[Collected data entries]
──────────────────────────────

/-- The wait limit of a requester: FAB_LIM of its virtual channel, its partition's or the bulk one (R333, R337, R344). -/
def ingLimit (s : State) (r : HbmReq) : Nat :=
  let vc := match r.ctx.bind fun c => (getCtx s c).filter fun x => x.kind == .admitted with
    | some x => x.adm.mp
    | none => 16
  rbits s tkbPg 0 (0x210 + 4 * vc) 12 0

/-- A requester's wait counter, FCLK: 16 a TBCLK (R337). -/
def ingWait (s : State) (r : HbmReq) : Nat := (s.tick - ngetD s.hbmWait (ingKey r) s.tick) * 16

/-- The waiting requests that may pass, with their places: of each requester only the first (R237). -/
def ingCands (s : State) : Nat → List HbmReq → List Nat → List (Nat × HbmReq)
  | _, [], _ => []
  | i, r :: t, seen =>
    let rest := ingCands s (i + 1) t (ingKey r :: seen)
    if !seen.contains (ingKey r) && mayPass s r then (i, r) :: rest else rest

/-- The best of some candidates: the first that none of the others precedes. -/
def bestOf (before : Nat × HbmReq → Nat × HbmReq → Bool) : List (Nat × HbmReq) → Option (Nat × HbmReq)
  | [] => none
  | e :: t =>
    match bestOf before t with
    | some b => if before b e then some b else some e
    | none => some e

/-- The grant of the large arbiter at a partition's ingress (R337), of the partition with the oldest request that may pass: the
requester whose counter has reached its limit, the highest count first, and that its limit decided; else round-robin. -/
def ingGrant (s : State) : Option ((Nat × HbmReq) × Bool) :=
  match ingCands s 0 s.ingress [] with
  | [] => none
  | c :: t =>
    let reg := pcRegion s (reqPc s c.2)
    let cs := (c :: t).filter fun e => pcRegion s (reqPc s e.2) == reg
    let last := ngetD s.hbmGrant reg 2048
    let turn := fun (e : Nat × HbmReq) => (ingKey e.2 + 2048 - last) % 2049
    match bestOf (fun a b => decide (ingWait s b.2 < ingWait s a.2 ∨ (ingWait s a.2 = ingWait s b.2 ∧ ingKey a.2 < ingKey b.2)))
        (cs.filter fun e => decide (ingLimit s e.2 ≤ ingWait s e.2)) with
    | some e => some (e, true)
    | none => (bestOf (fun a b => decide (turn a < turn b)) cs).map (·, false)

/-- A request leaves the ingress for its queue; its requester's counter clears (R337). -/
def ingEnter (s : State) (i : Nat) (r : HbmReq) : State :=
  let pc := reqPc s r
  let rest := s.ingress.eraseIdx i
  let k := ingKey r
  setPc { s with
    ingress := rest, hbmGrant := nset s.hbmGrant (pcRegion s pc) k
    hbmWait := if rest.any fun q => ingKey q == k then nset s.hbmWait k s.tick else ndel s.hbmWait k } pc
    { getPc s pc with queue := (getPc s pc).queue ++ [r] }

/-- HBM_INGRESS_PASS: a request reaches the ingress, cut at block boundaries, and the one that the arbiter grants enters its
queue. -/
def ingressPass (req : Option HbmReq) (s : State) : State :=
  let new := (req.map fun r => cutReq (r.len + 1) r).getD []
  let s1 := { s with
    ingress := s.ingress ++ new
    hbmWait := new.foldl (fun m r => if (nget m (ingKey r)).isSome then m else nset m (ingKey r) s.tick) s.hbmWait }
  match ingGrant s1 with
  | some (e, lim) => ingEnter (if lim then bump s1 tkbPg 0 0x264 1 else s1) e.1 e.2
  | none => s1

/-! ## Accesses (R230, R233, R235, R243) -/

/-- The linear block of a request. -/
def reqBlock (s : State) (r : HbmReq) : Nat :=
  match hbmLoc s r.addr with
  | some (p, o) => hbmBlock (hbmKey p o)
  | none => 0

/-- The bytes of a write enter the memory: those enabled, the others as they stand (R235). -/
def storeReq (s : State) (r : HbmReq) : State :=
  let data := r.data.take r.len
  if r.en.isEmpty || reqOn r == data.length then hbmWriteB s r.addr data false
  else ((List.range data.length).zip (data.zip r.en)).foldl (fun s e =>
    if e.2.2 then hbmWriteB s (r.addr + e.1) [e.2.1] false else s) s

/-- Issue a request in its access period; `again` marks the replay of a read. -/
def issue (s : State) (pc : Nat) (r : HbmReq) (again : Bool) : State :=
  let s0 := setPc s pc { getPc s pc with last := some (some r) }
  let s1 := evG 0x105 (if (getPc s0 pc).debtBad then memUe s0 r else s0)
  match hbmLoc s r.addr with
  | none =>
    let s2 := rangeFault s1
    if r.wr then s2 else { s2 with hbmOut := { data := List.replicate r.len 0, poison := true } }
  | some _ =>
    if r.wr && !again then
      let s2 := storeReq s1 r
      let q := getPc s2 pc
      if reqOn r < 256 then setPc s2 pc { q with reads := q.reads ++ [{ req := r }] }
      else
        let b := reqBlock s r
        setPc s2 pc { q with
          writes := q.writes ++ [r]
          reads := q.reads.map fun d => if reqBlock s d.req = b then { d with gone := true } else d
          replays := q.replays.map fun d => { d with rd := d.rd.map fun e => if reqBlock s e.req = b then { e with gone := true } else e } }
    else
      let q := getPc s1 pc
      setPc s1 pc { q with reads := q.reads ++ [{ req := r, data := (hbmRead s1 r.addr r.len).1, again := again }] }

──────────────────────────────

* DIRECTIONS FOR THIS TASK: Both the first line of the records above and the line containing "def ingGrant (s" are to be transcribed exactly, together with every line between them, and nothing else.

* THE ANSWER:
/-- The wait limit of a requester: FAB_LIM of its virtual channel, its partition's or the bulk one (R333, R337, R344). -/
def ingLimit (s : State) (r : HbmReq) : Nat :=
  let vc := match r.ctx.bind fun c => (getCtx s c).filter fun x => x.kind == .admitted with
    | some x => x.adm.mp
    | none => 16
  rbits s tkbPg 0 (0x210 + 4 * vc) 12 0

/-- A requester's wait counter, FCLK: 16 a TBCLK (R337). -/
def ingWait (s : State) (r : HbmReq) : Nat := (s.tick - ngetD s.hbmWait (ingKey r) s.tick) * 16

/-- The waiting requests that may pass, with their places: of each requester only the first (R237). -/
def ingCands (s : State) : Nat → List HbmReq → List Nat → List (Nat × HbmReq)
  | _, [], _ => []
  | i, r :: t, seen =>
    let rest := ingCands s (i + 1) t (ingKey r :: seen)
    if !seen.contains (ingKey r) && mayPass s r then (i, r) :: rest else rest

/-- The best of some candidates: the first that none of the others precedes. -/
def bestOf (before : Nat × HbmReq → Nat × HbmReq → Bool) : List (Nat × HbmReq) → Option (Nat × HbmReq)
  | [] => none
  | e :: t =>
    match bestOf before t with
    | some b => if before b e then some b else some e
    | none => some e

/-- The grant of the large arbiter at a partition's ingress (R337), of the partition with the oldest request that may pass: the
requester whose counter has reached its limit, the highest count first, and that its limit decided; else round-robin. -/
def ingGrant (s : State) : Option ((Nat × HbmReq) × Bool) :=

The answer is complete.